Mosaics Panel, Reburial Colloquium (2003)

In 2003 a colloquium on reburial of archaeological sites was organized by the GCI in partnership with the U.S. National Park Service (Intermountain Region) and ICCROM, held in Santa Fe, New Mexico, March 16-21, 2003. The purpose of the colloquium was to gather together professionals from conservation—as well as allied fields such as soil sciences, engineering, and biodeterioration—who have been involved in planning and implementing reburial strategies or who could contribute to a discussion of reburial as a method of protecting exposed archaeological remains. Four themes, with a broad geographical scope, ranged from decision-making to technical matters. Theme Three consisted of case studies of reburial interventions and included a panel focused on the reburial of ancient floor mosaics. Selected papers from the colloquium were published in a special issue of the journal, Conservation and Management of Archaeological Sites, in cooperation with ICCROM (Vol. 6, nos. 3-4, 2004). Together, the three papers on reburial of mosaics provide a comprehensive overview of how reburial of mosaics has been practiced, the problems encountered, and the challenges to be met. (See Related Materials).

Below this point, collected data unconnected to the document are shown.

/-- The S map (08 R213) at opcode op: the fields of a word, before their values are checked. -/
def decodeSAt (w op : Nat) : Except DecodeErr Instr :=
  if op = 0x01 then
    .ok (.stq (fld w 28) (fld w 16) (fld w 12) (fld w 0))
  else if op = 0x02 then
    if bits w 7 0 = 0 then .ok (.stqS (fld w 28) (fld w 16) (fld w 12) (fld w 8))
    else .error .field
  else if op = 0x03 then
    if bits w 11 1 = 0 then .ok (.stqX (fld w 28) (fld w 16) (fld w 12) (fld w 0))
    else .error .field
  else if op = 0x04 then
    .ok (.stqWb (fld w 28) (fld w 16) (fld w 12) (fld w 0))
  else if op = 0x08 then
    .ok (.sStB (fld w 28) (fld w 16) (fld w 12) (fld w 0))
  else if op = 0x09 then
    .ok (.sStH (fld w 28) (fld w 16) (fld w 12) (fld w 0))
  else if op = 0x0A then
    .ok (.sStW (fld w 28) (fld w 16) (fld w 12) (fld w 0))
  else if op = 0x0B then
    .ok (.sStD (fld w 28) (fld w 16) (fld w 12) (fld w 0))
  else if op = 0x10 then
    if bits w 11 4 = 0 then .ok (.rstQ (fld w 28) (fld w 16) (fld w 12) (fld w 2) (fld w 0))
    else .error .field
  else if op = 0x11 then
    if bits w 7 6 = 0 then .ok (.ramo (fld w 28) (fld w 16) (fld w 12) (fld w 8) (fld w 4) (fld w 0))
    else .error .field
  else if op = 0x18 then
    .ok (.sCp (fld w 28) (fld w 17) (fld w 13) (fld w 9) (fld w 0))
  else if op = 0x19 then
    .ok (.sCp2d (fld w 28) (fld w 17) (fld w 13) (fld w 9) (fld w 0))
  else if op = 0x1A then
    if bits w 20 17 = 0 ∧ bits w 12 0 = 0 then .ok (.sCpPb (fld w 28) (fld w 13))
    else .error .field
  else if op = 0x1C then
    .ok (.sColl (fld w 28) (fld w 17) (fld w 13) (fld w 9) (fld w 0))
  else if op = 0x1D then
    if bits w 20 17 = 0 ∧ bits w 12 1 = 0 then .ok (.sPbInv (fld w 28) (fld w 13) (fld w 0))
    else .error .field
  else if op = 0x20 then
    if bits w 7 1 = 0 then .ok (.sAdd (fld w 28) (fld w 16) (fld w 12) (fld w 8) (fld w 0))
    else .error .field
  else if op = 0x21 then
    if bits w 7 1 = 0 then .ok (.sSub (fld w 28) (fld w 16) (fld w 12) (fld w 8) (fld w 0))
    else .error .field
  else if op = 0x22 then
    if bits w 7 1 = 0 then .ok (.sMul (fld w 28) (fld w 16) (fld w 12) (fld w 8) (fld w 0))
    else .error .field
  else if op = 0x23 then
    if bits w 11 8 = 0 then .ok (.sAddi (fld w 28) (fld w 16) (fld w 12) (fld w 0))
    else .error .field
  else if op = 0x24 then
    if bits w 11 6 = 0 then .ok (.sSlli (fld w 28) (fld w 16) (fld w 12) (fld w 0))
    else .error .field
  else if op = 0x25 then
    if bits w 11 6 = 0 then .ok (.sSrli (fld w 28) (fld w 16) (fld w 12) (fld w 0))
    else .error .field
  else if op = 0x28 then
    if bits w 7 4 = 0 then .ok (.amo (fld w 28) (fld w 16) (fld w 12) (fld w 8) (fld w 0))
    else .error .field
  else if op = 0x29 then
    if bits w 20 20 = 1 ∧ bits w 7 4 = 0 then .ok (.amoG (fld w 28) (fld w 16) (fld w 12) (fld w 8) (fld w 0))
    else .error .field
  else if op = 0x2A then
    if bits w 20 20 = 1 ∧ bits w 7 0 = 0 then .ok (.dgrpOpen (fld w 28) (fld w 16) (fld w 12) (fld w 8))
    else .error .field
  else if op = 0x2B then
    if bits w 20 20 = 1 ∧ bits w 15 0 = 0 then .ok (.dgrpClose (fld w 28) (fld w 16))
    else .error .field
  else if op = 0x2C then
    if bits w 31 28 = 8 ∧ bits w 20 20 = 1 ∧ bits w 15 0 = 0 then .ok (.sCueTest (fld w 16))
    else if bits w 29 28 ≠ 0 ∧ bits w 30 30 = 0 ∧ bits w 20 20 = 1 ∧ bits w 15 0 = 0 then .error .cue
    else .error .field
  else if op = 0x2D then
    if bits w 20 0 = 0 then .ok (.sCueNop (fld w 28))
    else .error .field
  else if op = 0x30 then
    .ok (.sBCond (fld w 28) (fld w 18) (fld2 w 16 2 8) (fld w 12) (fld w 8))
  else if op = 0x31 then
    if bits w 11 8 = 0 then .ok (.sLoop (fld w 28) (fld2 w 16 5 8) (fld w 12))
    else .error .field
  else if op = 0x32 then
    if bits w 20 0 = 0 then .ok (.sJoin (fld w 28))
    else .error .field
  else .error .opcode

def decodeS (w : Nat) : Except DecodeErr Instr := decodeSAt w (bits w 27 21)

/-- The C map (08 R214) at opcode op: the fields of a word, before their values are checked. -/
def decodeCAt (w op : Nat) : Except DecodeErr Instr :=
  if op = 0x01 then
    .ok (.vadd (fld w 28) (fld w 16) (fld w 11) (fld w 6) (fld w 3) (fld w 0))
  else if op = 0x02 then
    .ok (.vsub (fld w 28) (fld w 16) (fld w 11) (fld w 6) (fld w 3) (fld w 0))
  else if op = 0x03 then
    .ok (.vmul (fld w 28) (fld w 16) (fld w 11) (fld w 6) (fld w 3) (fld w 0))
  else if op = 0x04 then
    .ok (.vfma (fld w 28) (fld w 16) (fld w 11) (fld w 6) (fld w 3) (fld w 0))
  else if op = 0x05 then
    .ok (.vmin (fld w 28) (fld w 16) (fld w 11) (fld w 6) (fld w 3) (fld w 0))
  else if op = 0x06 then
    .ok (.vmax (fld w 28) (fld w 16) (fld w 11) (fld w 6) (fld w 3) (fld w 0))
  else if op = 0x07 then
    if bits w 10 6 = 0 then .ok (.vabs (fld w 28) (fld w 16) (fld w 11) (fld w 3) (fld w 0))
    else .error .field
  else if op = 0x08 then
    if bits w 10 6 = 0 then .ok (.vneg (fld w 28) (fld w 16) (fld w 11) (fld w 3) (fld w 0))
    else .error .field
  else if op = 0x09 then
    .ok (.vand (fld w 28) (fld w 16) (fld w 11) (fld w 6) (fld w 3) (fld w 0))
  else if op = 0x0A then
    .ok (.vor (fld w 28) (fld w 16) (fld w 11) (fld w 6) (fld w 3) (fld w 0))
  else if op = 0x0B then
    .ok (.vxor (fld w 28) (fld w 16) (fld w 11) (fld w 6) (fld w 3) (fld w 0))
  else if op = 0x0C then
    if bits w 10 6 = 0 then .ok (.vnot (fld w 28) (fld w 16) (fld w 11) (fld w 3) (fld w 0))
    else .error .field
  else if op = 0x0D then
    .ok (.vshl (fld w 28) (fld w 16) (fld w 11) (fld w 6) (fld w 3) (fld w 0))
  else if op = 0x0E then
    .ok (.vshr (fld w 28) (fld w 16) (fld w 11) (fld w 6) (fld w 3) (fld w 0))
  else if op = 0x0F then
    .ok (.vsra (fld w 28) (fld w 16) (fld w 11) (fld w 6) (fld w 3) (fld w 0))
  else if op = 0x10 then
    .ok (.vcmpEq (fld w 28) (fld w 16) (fld w 11) (fld w 6) (fld w 3) (fld w 0))
  else if op = 0x11 then
    .ok (.vcmpNe (fld w 28) (fld w 16) (fld w 11) (fld w 6) (fld w 3) (fld w 0))
  else if op = 0x12 then
    .ok (.vcmpLt (fld w 28) (fld w 16) (fld w 11) (fld w 6) (fld w 3) (fld w 0))
  else if op = 0x13 then
    .ok (.vcmpLe (fld w 28) (fld w 16) (fld w 11) (fld w 6) (fld w 3) (fld w 0))
  else if op = 0x14 then
    .ok (.vsel (fld w 28) (fld w 16) (fld w 11) (fld w 6) (fld w 3) (fld w 0))
  else if op = 0x15 then
    if bits w 10 6 = 0 then .ok (.vmov (fld w 28) (fld w 16) (fld w 11) (fld w 3) (fld w 0))
    else .error .field
  else if op = 0x16 then
    if bits w 10 7 = 0 then .ok (.vsplat (fld w 28) (fld w 16) (fld w 11) (fld w 6) (fld w 3) (fld w 0))
    else .error .field
  else if op = 0x17 then
    .ok (.vfmaQs (fld w 28) (fld w 16) (fld w 11) (fld w 6) (fld w 3) (fld w 0))
  else if op = 0x18 then
    .ok (.vcvt (fld w 28) (fld w 16) (fld w 11) (fld w 8) (fld w 6) (fld w 3) (fld w 0))
  else if op = 0x19 then
    if bits w 7 6 = 0 ∧ bits w 2 0 = 0 then .ok (.vquant (fld w 28) (fld w 16) (fld w 11) (fld w 10) (fld w 8) (fld w 3))
    else .error .field
  else if op = 0x1A then
    if bits w 7 6 = 0 ∧ bits w 2 0 = 0 then .ok (.vdequant (fld w 28) (fld w 16) (fld w 11) (fld w 10) (fld w 8) (fld w 3))
    else .error .field
  else if op = 0x20 then
    if bits w 10 6 = 0 then .ok (.vredAdd (fld w 28) (fld w 16) (fld w 11) (fld w 3) (fld w 0))
    else .error .field
  else if op = 0x21 then
    if bits w 10 6 = 0 then .ok (.vredMax (fld w 28) (fld w 16) (fld w 11) (fld w 3) (fld w 0))
    else .error .field
  else if op = 0x22 then
    if bits w 10 6 = 0 then .ok (.vredMin (fld w 28) (fld w 16) (fld w 11) (fld w 3) (fld w 0))
    else .error .field
  else if op = 0x24 then
    .ok (.vperm (fld w 28) (fld w 16) (fld w 11) (fld w 6) (fld w 3) (fld w 0))
  else if op = 0x25 then
    .ok (.vrot (fld w 28) (fld w 16) (fld w 11) (fld w 6) (fld w 3) (fld w 0))
  else if op = 0x26 then
    .ok (.vbcast (fld w 28) (fld w 16) (fld w 11) (fld w 6) (fld w 3) (fld w 0))
  else if op = 0x28 then
    if bits w 2 0 = 3 then .ok (.vpart (fld w 28) (fld w 16) (fld w 11) (fld w 6) (fld w 3))
    else .error .field
  else if op = 0x29 then
    if bits w 15 11 = 0 ∧ bits w 2 0 = 3 then .ok (.vcount (fld w 28) (fld w 16) (fld w 6) (fld w 3))
    else .error .field
  else if op = 0x2A then
    .ok (.vcompact (fld w 28) (fld w 16) (fld w 11) (fld w 6) (fld w 3) (fld w 0))
  else if op = 0x2B then
    .ok (.vexpand (fld w 28) (fld w 16) (fld w 11) (fld w 6) (fld w 3) (fld w 0))
  else if op = 0x2C then
    if bits w 10 6 = 0 ∧ bits w 2 0 = 0 then .ok (.vexp2 (fld w 28) (fld w 16) (fld w 11) (fld w 3))
    else .error .field
  else if op = 0x2D then
    if bits w 10 6 = 0 ∧ bits w 2 0 = 0 then .ok (.vlog2 (fld w 28) (fld w 16) (fld w 11) (fld w 3))
    else .error .field
  else if op = 0x2E then
    if bits w 10 6 = 0 ∧ bits w 2 0 = 0 then .ok (.vrcp (fld w 28) (fld w 16) (fld w 11) (fld w 3))
    else .error .field
  else if op = 0x2F then
    if bits w 10 6 = 0 ∧ bits w 2 0 = 0 then .ok (.vrsqrt (fld w 28) (fld w 16) (fld w 11) (fld w 3))
    else .error .field
  else if op = 0x30 then
    if bits w 10 6 = 0 then .ok (.vpop (fld w 28) (fld w 16) (fld w 11) (fld w 3) (fld w 0))
    else .error .field
  else if op = 0x31 then
    if bits w 10 0 = 0 then .ok (.vpush (fld w 28) (fld w 16) (fld w 11))
    else .error .field
  else if op = 0x32 then
    if bits w 20 16 = 0 ∧ bits w 10 6 = 0 ∧ bits w 2 0 = 0 then .ok (.vany (fld w 28) (fld w 11) (fld w 3))
    else .error .field
  else if op = 0x34 then
    if bits w 5 0 = 0 then .ok (.pand (fld w 28) (fld w 16) (fld w 11) (fld w 6))
    else .error .field
  else if op = 0x35 then
    if bits w 5 0 = 0 then .ok (.por (fld w 28) (fld w 16) (fld w 11) (fld w 6))
    else .error .field
  else if op = 0x36 then
    if bits w 5 0 = 0 then .ok (.pxor (fld w 28) (fld w 16) (fld w 11) (fld w 6))
    else .error .field
  else if op = 0x37 then
    if bits w 10 0 = 0 then .ok (.pnot (fld w 28) (fld w 16) (fld w 11))
    else .error .field
  else if op = 0x40 then
    if bits w 5 0 = 0 then .ok (.cadd (fld w 28) (fld w 16) (fld w 11) (fld w 6))
    else .error .field
  else if op = 0x41 then
    if bits w 5 0 = 0 then .ok (.csub (fld w 28) (fld w 16) (fld w 11) (fld w 6))
    else .error .field
  else if op = 0x42 then
    if bits w 5 0 = 0 then .ok (.cmul (fld w 28) (fld w 16) (fld w 11) (fld w 6))
    else .error .field
  else if op = 0x43 then
    .ok (.caddi (fld w 28) (fld w 16) (fld w 11) (fld w 0))
  else if op = 0x44 then
    if bits w 10 6 = 0 then .ok (.cslli (fld w 28) (fld w 16) (fld w 11) (fld w 0))
    else .error .field
  else if op = 0x45 then
    if bits w 10 6 = 0 then .ok (.csrli (fld w 28) (fld w 16) (fld w 11) (fld w 0))
    else .error .field
  else if op = 0x46 then
    if bits w 15 11 = 0 then .ok (.cli (fld w 28) (fld w 16) (fld w 0))
    else .error .field
  else if op = 0x48 then
    .ok (.cBCond (fld w 28) (fld w 18) (fld2 w 16 2 7) (fld w 11) (fld w 7))
  else if op = 0x49 then
    if bits w 20 16 = 0 then .ok (.cLoop (fld w 28) (fld w 11) (fld w 0))
    else .error .field
  else if op = 0x4A then
    if bits w 20 0 = 0 then .ok (.cJoin (fld w 28))
    else .error .field
  else if op = 0x50 then
    if bits w 20 0 = 0 then .ok (.mlease (fld w 28))
    else .error .field
  else if op = 0x51 then
    if bits w 20 0 = 0 then .ok (.mrel (fld w 28))
    else .error .field
  else if op = 0x52 then
    if bits w 5 0 = 0 then .ok (.mma (fld w 28) (fld w 18) (fld w 15) (fld w 12) (fld w 11) (fld w 10) (fld w 9) (fld w 6))
    else .error .field
  else if op = 0x53 then
    if bits w 11 11 = 0 ∧ bits w 9 9 = 0 then .ok (.mmaV (fld w 28) (fld w 18) (fld w 15) (fld w 12) (fld w 10) (fld w 6) (fld w 3) (fld w 0))
    else .error .field
  else if op = 0x54 then
    if bits w 17 0 = 0 then .ok (.mzero (fld w 28) (fld w 18))
    else .error .field
  else if op = 0x55 then
    if bits w 11 0 = 0 then .ok (.macc (fld w 28) (fld w 18) (fld w 15) (fld w 12))
    else .error .field
  else if op = 0x56 then
    if bits w 14 12 = 0 ∧ bits w 10 9 = 0 ∧ bits w 5 0 = 0 then .ok (.mdrain (fld w 28) (fld w 18) (fld w 15) (fld w 11) (fld w 7) (fld w 6))
    else .error .field
  else if op = 0x57 then
    if bits w 14 12 = 0 ∧ bits w 10 7 = 0 ∧ bits w 5 0 = 0 then .ok (.mload (fld w 28) (fld w 18) (fld w 15) (fld w 11) (fld w 6))
    else .error .field
  else if op = 0x58 then
    if bits w 14 12 = 0 ∧ bits w 2 0 = 0 then .ok (.mpatch (fld w 28) (fld w 18) (fld w 15) (fld w 7) (fld w 4) (fld w 3))
    else .error .field
  else if op = 0x59 then
    if bits w 14 12 = 0 ∧ bits w 2 0 = 0 then .ok (.mpeek (fld w 28) (fld w 18) (fld w 15) (fld w 7) (fld w 4) (fld w 3))
    else .error .field
  else if op = 0x5A then
    if bits w 20 4 = 0 then .ok (.mstat (fld w 28) (fld w 0))
    else .error .field
  else .error .opcode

Experts Meeting in Cyprus (2002)
A meeting of international experts on the conservation of ancient mosaics was co-organized by the Getty Conservation Institute and the Archaeological Research Unit, University of Cyprus in Nicosia, June 11-14, 2002. The purpose of the meeting was to bring together professionals who are committed to the conservation of ancient mosaics to discuss existing needs in the field, current initiatives, and opportunities for fostering research and establishing collaborative projects. It was intended that the meeting would provide an opportunity for a substantive exchange on how professionals and organizations involved in mosaics conservation could forge stronger relationships and work in a more integrated way. The meeting was attended by twenty-three professionals from eleven countries, mainly in Europe and the Mediterranean region. Resulting from the discussions was a series of strategies to address areas of weakness; these formed the basis for subsequent activities of the Mosaics in Situ project. The participants also issued a concluding statement.